EXERCISE DETAILS: Print, in exact form, the lines below from the one containing "flagsWritten (cpblockFlags s.a" through the one containing "60_exceptions.md R402. What", and omit all others.

─── SUPPLIED DATA ───

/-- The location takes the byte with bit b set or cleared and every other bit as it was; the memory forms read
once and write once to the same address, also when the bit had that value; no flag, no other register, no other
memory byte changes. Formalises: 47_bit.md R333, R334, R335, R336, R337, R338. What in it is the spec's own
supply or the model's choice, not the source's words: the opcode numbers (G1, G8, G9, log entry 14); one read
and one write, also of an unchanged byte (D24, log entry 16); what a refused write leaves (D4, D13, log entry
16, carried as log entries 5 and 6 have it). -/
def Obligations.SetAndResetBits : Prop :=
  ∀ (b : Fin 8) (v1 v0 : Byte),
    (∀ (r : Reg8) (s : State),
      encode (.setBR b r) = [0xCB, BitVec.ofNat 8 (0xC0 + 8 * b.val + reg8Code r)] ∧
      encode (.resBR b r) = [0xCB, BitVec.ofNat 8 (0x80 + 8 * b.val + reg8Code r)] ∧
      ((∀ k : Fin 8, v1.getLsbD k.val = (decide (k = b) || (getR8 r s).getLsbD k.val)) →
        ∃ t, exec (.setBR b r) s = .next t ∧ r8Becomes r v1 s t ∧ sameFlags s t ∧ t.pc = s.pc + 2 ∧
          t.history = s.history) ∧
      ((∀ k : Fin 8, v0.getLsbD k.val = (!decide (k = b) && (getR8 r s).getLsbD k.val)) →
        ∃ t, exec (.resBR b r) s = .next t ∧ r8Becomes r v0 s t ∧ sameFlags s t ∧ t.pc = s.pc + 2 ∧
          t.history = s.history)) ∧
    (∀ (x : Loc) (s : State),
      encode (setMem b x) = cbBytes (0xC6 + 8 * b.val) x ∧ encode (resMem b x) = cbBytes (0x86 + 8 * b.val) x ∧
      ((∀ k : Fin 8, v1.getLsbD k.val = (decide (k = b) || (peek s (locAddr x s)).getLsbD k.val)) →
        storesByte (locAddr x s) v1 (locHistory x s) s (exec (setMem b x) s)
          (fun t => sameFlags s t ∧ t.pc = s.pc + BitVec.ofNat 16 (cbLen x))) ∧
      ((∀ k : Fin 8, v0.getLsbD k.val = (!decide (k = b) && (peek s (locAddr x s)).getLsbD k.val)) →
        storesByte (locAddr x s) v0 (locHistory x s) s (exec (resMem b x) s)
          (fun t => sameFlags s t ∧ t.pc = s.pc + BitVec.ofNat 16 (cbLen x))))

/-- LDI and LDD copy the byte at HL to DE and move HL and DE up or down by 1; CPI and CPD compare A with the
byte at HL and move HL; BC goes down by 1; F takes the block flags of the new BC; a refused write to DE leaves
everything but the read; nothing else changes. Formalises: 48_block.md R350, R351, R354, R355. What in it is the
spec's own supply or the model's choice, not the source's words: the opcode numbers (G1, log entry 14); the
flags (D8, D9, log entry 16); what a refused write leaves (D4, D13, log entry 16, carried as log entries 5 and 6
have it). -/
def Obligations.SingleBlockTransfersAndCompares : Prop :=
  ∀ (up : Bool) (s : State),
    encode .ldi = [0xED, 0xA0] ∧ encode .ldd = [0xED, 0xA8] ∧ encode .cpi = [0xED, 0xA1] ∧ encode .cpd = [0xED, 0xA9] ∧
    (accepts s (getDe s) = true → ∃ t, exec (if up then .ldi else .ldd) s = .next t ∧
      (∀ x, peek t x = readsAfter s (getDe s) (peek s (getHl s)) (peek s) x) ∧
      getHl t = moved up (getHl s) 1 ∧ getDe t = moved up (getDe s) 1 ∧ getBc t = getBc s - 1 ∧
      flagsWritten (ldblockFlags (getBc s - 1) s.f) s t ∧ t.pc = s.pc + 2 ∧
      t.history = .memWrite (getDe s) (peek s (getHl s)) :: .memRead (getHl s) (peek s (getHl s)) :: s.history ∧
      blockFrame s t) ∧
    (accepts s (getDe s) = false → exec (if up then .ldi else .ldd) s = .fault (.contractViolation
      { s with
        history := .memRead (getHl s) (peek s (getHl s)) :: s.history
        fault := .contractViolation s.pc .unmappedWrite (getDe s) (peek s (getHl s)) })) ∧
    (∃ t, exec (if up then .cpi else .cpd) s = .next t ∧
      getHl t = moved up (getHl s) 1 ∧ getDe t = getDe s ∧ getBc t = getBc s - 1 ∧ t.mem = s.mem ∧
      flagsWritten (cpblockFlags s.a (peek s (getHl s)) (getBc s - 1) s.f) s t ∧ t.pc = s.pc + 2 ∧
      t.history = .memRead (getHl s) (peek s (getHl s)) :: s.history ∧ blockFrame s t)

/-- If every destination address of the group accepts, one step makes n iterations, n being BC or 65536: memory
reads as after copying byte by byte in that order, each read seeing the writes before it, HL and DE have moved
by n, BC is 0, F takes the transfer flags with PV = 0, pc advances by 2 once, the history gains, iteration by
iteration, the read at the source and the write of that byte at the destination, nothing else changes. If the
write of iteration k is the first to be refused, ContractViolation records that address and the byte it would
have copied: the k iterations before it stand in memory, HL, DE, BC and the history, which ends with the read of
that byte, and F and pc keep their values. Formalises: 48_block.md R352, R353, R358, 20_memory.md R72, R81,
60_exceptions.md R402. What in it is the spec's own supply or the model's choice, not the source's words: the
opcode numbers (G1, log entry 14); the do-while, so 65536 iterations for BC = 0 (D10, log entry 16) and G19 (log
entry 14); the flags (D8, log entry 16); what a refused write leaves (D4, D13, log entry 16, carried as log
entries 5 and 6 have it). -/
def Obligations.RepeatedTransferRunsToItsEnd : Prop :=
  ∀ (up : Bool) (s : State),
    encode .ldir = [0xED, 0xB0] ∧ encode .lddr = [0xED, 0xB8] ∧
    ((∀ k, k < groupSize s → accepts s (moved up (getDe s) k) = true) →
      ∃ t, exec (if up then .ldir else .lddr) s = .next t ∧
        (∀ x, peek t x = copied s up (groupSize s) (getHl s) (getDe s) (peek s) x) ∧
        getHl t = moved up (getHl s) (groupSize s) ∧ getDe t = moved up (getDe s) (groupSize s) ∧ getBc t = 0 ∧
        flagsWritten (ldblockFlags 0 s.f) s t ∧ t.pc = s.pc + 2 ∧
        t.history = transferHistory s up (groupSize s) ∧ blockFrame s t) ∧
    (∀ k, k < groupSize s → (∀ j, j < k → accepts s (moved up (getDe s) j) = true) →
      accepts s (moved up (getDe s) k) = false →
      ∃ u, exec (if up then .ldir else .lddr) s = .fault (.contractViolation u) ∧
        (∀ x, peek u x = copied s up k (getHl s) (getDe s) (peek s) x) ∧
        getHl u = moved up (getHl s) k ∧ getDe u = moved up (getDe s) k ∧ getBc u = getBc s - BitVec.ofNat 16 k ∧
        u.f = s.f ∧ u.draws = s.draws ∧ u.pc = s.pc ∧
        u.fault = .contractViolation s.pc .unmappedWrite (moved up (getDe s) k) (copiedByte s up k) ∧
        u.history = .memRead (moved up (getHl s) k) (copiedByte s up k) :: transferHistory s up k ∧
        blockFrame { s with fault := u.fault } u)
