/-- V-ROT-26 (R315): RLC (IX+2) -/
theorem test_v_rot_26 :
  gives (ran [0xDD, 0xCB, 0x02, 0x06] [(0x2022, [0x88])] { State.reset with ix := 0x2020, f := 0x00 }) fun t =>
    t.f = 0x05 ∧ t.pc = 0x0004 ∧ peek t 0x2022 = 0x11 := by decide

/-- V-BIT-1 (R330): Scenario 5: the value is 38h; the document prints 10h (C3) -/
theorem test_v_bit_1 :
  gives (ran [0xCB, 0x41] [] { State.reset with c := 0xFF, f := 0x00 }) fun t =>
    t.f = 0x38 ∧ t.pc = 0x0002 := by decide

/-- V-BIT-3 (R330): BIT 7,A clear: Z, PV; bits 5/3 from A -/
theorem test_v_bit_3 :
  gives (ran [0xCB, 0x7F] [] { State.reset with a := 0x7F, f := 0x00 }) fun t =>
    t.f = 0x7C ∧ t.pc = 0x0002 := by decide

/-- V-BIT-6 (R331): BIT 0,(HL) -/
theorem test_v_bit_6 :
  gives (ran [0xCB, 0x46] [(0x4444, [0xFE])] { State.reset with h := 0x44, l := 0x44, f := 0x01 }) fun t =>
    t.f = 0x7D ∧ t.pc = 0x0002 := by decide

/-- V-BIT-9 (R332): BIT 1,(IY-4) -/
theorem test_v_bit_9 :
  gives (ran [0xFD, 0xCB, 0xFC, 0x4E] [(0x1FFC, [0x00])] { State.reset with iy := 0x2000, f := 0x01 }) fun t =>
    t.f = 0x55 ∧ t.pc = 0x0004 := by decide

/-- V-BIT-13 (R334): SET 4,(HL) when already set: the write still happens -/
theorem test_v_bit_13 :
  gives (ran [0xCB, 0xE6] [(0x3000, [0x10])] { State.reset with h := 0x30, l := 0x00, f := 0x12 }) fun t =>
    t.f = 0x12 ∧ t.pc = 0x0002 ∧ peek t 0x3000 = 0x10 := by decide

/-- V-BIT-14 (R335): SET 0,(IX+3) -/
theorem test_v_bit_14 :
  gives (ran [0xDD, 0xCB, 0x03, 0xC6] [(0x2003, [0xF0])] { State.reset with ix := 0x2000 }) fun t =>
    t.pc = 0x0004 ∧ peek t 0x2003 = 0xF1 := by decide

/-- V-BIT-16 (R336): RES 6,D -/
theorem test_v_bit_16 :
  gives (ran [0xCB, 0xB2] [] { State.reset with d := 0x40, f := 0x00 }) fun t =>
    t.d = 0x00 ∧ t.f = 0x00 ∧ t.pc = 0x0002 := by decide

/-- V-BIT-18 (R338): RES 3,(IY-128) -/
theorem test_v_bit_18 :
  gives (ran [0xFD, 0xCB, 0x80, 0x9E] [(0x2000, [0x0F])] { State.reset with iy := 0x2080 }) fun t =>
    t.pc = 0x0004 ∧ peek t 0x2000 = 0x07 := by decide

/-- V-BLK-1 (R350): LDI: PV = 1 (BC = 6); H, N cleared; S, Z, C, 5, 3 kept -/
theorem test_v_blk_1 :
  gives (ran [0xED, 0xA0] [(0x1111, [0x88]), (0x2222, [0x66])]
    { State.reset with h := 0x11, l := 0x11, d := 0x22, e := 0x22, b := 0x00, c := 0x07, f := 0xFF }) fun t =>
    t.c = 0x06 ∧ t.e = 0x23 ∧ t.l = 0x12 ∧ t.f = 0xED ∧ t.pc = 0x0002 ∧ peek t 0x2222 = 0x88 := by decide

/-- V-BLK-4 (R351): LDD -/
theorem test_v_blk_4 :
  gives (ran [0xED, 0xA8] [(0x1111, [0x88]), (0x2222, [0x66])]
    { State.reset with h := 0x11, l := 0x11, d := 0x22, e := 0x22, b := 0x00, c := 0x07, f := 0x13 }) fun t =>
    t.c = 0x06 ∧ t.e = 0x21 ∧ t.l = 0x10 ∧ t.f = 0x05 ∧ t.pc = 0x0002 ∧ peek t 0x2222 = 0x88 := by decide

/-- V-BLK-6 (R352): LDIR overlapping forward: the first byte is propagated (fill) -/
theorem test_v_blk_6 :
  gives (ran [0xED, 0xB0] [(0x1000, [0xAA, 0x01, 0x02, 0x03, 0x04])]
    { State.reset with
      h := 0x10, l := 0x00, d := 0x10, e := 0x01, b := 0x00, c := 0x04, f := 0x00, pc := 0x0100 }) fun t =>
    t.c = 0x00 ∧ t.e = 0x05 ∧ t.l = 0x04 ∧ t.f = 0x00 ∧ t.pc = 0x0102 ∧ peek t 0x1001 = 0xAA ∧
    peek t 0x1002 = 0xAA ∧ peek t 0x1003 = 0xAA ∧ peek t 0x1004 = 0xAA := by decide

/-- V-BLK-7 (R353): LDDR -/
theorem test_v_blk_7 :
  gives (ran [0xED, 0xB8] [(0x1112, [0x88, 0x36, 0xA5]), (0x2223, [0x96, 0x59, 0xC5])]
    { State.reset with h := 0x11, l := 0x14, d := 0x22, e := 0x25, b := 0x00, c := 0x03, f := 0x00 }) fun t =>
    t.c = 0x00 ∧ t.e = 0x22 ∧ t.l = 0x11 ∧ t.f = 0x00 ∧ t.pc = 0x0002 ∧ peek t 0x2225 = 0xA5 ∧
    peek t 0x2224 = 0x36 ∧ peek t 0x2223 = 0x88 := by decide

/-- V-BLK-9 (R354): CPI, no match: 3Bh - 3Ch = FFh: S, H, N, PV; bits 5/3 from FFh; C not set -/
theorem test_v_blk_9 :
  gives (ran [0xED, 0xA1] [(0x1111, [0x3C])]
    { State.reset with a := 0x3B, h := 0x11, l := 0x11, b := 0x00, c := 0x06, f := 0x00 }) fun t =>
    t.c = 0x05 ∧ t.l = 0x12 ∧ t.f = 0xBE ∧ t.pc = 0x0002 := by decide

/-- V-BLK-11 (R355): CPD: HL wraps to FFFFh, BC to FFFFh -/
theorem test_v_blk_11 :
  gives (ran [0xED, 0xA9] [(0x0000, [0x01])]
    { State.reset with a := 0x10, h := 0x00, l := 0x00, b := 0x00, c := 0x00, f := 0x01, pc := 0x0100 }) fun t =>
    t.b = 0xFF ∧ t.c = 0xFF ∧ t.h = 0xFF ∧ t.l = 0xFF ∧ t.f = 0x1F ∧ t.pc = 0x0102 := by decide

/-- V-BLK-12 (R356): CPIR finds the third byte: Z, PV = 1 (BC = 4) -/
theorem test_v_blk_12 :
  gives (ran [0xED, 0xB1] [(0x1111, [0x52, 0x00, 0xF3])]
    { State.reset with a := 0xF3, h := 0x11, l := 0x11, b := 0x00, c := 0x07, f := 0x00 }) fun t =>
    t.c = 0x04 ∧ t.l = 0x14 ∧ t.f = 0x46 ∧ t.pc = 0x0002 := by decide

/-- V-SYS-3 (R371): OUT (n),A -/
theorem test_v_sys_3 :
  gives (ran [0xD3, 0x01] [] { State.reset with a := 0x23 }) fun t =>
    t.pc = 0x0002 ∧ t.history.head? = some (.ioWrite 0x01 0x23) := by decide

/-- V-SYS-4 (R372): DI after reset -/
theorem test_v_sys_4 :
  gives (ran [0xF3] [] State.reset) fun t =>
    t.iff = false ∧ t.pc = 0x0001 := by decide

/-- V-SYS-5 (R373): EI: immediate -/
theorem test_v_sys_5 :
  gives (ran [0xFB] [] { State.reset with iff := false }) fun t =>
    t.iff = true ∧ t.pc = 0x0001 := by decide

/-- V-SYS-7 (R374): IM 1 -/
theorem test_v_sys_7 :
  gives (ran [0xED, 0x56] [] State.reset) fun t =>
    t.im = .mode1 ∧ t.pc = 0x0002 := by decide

───

ANSWER FOR THIS EXERCISE:
      flagsWritten (cpblockFlags s.a (peek s (getHl s)) (getBc s - 1) s.f) s t ∧ t.pc = s.pc + 2 ∧
      t.history = .memRead (getHl s) (peek s (getHl s)) :: s.history ∧ blockFrame s t)

/-- If every destination address of the group accepts, one step makes n iterations, n being BC or 65536: memory
reads as after copying byte by byte in that order, each read seeing the writes before it, HL and DE have moved
by n, BC is 0, F takes the transfer flags with PV = 0, pc advances by 2 once, the history gains, iteration by
iteration, the read at the source and the write of that byte at the destination, nothing else changes. If the
write of iteration k is the first to be refused, ContractViolation records that address and the byte it would
have copied: the k iterations before it stand in memory, HL, DE, BC and the history, which ends with the read of
that byte, and F and pc keep their values. Formalises: 48_block.md R352, R353, R358, 20_memory.md R72, R81,
60_exceptions.md R402. What in it is the spec's own supply or the model's choice, not the source's words: the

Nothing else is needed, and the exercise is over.